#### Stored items
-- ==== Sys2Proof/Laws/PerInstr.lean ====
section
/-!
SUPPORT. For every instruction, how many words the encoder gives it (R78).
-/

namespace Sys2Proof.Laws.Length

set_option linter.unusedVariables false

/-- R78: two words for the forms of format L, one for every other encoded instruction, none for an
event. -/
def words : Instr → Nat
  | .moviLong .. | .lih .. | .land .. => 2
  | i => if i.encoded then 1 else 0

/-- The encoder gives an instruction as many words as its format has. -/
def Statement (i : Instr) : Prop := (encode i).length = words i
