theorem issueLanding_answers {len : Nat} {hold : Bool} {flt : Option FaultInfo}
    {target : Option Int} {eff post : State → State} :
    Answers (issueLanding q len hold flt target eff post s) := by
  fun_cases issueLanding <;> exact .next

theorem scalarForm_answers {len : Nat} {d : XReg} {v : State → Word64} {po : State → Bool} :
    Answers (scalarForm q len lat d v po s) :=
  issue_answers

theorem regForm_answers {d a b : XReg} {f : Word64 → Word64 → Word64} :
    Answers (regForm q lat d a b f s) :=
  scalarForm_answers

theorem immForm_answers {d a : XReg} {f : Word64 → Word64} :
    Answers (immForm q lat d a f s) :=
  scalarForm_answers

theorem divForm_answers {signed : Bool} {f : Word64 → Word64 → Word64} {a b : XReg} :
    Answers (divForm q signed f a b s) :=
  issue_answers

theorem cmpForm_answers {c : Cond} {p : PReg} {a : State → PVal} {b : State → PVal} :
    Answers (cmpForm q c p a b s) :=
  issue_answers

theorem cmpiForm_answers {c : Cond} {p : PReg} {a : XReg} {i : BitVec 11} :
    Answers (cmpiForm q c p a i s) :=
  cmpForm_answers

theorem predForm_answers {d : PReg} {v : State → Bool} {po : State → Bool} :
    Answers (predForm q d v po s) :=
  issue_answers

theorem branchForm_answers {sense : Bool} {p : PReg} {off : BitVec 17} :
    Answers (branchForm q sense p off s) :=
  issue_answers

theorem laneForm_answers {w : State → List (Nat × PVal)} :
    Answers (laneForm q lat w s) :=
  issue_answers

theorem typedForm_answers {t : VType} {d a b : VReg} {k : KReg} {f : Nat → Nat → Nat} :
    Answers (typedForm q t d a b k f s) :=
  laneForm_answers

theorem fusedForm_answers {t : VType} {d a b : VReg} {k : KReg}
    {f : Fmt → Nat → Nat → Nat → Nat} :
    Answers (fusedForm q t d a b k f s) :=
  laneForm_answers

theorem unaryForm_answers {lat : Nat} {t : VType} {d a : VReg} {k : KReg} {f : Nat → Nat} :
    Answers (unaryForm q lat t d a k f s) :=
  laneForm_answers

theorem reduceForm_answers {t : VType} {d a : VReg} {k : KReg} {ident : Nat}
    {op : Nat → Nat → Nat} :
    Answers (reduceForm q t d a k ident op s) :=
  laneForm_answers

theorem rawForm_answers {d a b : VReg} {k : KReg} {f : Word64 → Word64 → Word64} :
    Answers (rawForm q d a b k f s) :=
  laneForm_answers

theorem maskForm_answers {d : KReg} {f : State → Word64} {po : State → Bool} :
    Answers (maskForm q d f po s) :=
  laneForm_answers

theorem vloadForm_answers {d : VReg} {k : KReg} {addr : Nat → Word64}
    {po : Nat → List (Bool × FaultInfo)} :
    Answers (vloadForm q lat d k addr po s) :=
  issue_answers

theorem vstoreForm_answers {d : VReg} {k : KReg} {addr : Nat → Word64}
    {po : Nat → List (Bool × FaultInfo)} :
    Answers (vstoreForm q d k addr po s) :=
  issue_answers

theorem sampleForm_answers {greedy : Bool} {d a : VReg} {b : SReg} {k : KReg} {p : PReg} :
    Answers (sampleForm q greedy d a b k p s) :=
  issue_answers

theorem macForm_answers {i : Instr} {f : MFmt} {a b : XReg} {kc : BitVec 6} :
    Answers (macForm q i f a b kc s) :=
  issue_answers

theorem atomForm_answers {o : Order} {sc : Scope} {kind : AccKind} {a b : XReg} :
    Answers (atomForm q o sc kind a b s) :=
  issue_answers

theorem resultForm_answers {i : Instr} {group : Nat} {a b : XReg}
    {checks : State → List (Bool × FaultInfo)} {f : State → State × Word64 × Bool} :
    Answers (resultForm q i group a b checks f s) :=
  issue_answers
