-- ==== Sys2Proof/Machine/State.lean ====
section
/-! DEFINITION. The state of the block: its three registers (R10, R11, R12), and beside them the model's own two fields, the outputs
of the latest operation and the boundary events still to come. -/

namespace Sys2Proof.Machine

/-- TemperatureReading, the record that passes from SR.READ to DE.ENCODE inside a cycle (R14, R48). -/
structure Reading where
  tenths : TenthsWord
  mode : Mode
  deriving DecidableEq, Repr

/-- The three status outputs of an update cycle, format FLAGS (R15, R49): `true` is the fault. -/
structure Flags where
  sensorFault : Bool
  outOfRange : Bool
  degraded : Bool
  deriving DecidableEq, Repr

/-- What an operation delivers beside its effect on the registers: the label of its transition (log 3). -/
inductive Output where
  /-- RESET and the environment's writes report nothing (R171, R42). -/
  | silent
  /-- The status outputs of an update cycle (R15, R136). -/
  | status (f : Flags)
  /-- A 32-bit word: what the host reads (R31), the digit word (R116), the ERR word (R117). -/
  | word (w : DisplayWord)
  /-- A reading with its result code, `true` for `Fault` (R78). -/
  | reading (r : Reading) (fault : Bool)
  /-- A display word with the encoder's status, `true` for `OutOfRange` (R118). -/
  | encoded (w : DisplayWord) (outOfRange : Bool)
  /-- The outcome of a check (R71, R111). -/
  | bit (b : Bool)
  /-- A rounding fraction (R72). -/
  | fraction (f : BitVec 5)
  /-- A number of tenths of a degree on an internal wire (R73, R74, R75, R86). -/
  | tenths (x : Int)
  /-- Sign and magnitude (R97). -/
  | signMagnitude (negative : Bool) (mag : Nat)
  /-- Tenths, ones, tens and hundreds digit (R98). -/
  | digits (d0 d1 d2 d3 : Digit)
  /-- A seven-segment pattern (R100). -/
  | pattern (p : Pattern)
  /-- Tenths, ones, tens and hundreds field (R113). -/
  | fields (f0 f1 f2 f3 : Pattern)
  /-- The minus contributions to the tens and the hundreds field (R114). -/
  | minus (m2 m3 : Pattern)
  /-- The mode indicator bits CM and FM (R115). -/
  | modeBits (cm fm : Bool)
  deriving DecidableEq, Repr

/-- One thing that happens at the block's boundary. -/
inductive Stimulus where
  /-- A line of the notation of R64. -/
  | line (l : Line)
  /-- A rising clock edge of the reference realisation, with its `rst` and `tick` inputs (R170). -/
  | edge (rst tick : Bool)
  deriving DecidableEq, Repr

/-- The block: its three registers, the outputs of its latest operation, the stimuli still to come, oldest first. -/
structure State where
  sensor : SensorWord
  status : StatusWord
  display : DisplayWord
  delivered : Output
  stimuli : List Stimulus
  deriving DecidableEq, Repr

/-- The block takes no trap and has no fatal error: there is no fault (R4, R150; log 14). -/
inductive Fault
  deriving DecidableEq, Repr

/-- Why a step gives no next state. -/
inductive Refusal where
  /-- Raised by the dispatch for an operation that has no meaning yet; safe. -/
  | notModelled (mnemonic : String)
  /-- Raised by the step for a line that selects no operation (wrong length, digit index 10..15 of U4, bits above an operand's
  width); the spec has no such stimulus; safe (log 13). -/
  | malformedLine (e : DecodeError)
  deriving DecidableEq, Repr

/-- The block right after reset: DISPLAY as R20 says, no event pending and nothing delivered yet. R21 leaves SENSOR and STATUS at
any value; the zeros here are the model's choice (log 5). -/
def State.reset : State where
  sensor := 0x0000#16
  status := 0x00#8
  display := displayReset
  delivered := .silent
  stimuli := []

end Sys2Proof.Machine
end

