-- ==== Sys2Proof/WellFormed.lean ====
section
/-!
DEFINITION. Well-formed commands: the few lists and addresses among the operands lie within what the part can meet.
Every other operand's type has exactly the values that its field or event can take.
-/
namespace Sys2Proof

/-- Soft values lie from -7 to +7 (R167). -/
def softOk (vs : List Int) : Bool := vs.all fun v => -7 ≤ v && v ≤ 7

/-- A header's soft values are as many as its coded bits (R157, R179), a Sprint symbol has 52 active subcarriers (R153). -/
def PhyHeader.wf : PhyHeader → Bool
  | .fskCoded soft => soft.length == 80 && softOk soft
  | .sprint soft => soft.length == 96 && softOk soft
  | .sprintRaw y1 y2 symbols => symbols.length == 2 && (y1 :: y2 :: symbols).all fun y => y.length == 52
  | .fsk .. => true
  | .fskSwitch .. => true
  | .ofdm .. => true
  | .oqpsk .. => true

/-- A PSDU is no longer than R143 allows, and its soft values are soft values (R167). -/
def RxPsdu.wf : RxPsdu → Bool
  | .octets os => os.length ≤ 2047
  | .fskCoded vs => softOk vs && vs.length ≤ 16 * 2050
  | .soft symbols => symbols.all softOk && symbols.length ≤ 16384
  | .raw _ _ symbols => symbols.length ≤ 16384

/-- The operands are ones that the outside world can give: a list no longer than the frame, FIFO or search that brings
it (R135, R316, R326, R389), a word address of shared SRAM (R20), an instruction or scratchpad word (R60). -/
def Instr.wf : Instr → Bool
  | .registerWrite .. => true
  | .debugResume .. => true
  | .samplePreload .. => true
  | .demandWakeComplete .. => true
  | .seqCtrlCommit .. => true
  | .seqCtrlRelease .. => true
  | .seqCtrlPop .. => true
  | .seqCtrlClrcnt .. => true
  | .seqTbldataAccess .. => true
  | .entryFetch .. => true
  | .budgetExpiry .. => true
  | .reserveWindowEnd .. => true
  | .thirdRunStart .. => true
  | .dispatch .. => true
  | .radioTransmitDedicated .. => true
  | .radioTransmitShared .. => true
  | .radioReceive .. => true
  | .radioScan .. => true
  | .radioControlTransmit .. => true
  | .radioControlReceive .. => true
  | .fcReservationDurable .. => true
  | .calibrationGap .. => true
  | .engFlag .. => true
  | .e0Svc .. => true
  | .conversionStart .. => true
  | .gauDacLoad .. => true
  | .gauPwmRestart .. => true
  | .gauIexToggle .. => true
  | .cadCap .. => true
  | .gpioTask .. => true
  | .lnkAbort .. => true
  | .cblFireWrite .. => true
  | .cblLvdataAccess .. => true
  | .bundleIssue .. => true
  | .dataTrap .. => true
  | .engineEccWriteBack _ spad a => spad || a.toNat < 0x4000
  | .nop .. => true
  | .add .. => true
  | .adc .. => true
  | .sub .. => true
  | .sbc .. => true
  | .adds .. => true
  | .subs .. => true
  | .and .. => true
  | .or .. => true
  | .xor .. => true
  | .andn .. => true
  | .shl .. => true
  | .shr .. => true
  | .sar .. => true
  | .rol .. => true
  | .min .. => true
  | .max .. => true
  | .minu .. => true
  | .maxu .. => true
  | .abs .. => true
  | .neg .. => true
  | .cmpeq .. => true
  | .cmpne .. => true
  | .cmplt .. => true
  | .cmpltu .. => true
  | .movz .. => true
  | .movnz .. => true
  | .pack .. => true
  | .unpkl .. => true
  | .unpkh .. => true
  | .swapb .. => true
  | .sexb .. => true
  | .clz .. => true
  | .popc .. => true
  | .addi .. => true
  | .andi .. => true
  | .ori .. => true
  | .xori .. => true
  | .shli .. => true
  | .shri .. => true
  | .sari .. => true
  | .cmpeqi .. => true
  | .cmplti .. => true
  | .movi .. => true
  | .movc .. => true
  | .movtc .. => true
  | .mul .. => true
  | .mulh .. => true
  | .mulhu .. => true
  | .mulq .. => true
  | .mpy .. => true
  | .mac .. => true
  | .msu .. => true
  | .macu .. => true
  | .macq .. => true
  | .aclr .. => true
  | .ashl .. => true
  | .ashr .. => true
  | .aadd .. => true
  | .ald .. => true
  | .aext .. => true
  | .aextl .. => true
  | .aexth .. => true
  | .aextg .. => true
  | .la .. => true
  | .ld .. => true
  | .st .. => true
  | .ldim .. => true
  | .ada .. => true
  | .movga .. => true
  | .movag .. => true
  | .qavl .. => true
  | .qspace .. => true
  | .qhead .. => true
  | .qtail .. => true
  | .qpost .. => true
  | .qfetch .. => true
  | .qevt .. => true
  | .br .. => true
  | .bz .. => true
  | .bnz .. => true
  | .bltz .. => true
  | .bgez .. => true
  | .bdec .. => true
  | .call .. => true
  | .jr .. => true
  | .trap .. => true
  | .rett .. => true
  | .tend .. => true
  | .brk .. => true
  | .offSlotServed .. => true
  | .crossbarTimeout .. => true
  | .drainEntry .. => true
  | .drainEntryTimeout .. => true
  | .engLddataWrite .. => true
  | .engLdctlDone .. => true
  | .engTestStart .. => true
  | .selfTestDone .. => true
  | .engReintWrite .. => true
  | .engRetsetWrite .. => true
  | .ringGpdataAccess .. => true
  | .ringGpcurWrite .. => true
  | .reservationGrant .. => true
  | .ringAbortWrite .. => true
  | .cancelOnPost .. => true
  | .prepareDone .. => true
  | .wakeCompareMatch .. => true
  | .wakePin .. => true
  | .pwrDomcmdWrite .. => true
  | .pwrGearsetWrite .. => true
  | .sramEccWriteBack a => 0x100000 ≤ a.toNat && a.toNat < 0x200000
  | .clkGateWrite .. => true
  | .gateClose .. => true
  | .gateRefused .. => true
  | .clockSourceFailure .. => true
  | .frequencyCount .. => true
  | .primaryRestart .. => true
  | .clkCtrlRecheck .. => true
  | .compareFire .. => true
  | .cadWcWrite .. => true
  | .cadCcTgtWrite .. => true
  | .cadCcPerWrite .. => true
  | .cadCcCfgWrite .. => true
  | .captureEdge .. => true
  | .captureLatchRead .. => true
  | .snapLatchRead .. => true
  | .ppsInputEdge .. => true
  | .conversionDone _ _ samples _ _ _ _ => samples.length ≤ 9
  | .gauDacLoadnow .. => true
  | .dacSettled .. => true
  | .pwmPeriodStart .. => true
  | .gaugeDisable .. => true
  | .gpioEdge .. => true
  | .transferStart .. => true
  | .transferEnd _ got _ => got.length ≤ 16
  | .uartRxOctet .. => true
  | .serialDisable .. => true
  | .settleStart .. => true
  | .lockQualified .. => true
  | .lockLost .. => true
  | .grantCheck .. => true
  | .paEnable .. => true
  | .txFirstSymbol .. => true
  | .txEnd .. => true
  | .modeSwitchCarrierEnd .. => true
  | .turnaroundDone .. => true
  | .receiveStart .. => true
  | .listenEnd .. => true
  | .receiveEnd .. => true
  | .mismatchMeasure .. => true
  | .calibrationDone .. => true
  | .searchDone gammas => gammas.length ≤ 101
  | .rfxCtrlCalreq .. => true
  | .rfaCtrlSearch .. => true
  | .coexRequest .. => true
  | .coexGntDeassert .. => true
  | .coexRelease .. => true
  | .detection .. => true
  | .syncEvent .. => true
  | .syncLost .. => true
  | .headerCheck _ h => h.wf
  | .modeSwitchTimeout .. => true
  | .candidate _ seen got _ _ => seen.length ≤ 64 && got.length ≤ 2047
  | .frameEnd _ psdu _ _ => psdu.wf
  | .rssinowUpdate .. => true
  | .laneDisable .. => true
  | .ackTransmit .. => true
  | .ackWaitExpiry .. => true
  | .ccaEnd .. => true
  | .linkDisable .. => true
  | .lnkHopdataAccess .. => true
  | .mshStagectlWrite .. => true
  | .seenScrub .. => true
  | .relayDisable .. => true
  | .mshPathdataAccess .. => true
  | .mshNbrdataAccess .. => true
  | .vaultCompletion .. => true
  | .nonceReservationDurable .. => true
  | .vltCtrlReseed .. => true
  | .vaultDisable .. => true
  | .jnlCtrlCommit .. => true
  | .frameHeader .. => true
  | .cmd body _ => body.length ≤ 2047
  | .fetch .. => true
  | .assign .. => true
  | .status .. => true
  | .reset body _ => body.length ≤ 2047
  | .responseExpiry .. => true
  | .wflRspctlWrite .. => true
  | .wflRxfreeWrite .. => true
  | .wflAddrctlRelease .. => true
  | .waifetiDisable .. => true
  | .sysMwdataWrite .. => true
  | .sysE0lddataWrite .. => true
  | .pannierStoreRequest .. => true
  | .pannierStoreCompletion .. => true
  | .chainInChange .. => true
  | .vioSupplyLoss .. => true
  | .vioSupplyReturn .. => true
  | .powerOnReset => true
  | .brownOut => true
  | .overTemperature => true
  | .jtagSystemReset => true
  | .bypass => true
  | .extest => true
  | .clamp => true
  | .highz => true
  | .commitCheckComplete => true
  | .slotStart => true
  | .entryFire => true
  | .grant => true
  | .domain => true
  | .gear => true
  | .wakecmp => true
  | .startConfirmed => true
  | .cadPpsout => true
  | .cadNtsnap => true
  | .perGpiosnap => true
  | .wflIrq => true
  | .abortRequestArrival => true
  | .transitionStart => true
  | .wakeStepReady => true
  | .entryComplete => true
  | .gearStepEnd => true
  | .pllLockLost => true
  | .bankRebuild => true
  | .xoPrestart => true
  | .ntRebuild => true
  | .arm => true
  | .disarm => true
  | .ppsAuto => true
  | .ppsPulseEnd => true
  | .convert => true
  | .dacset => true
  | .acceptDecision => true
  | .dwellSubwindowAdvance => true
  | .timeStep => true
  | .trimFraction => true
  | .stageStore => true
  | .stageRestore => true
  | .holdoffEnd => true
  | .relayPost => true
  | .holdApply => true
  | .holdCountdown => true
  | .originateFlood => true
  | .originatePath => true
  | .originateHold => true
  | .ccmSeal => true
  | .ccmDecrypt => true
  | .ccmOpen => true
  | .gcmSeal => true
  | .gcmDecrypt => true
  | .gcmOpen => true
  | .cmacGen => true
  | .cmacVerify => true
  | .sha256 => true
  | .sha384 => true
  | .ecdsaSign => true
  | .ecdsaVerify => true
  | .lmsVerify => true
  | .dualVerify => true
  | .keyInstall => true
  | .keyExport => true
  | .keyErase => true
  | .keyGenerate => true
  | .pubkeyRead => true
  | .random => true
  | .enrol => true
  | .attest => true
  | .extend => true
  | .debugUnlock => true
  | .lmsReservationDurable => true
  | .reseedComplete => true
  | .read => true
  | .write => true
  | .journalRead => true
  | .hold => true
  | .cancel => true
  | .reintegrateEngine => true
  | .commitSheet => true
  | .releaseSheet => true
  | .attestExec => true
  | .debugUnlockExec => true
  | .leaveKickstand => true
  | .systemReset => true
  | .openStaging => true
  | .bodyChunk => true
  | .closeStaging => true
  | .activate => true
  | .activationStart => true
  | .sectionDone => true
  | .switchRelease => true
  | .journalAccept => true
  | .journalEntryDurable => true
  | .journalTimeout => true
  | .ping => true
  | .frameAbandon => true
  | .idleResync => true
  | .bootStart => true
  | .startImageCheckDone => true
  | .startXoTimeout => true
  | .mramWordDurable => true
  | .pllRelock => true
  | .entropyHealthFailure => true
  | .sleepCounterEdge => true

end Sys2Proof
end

#### Problem
Begin at the line above that has "next state. -/" and stop after the line that has "(mnemonic : String)", copying each line exactly and adding nothing else.

#### Task response
/-- Why a step gives no next state. -/
inductive Refusal where
  /-- Raised by the dispatch for an operation that has no meaning yet; safe. -/
  | notModelled (mnemonic : String)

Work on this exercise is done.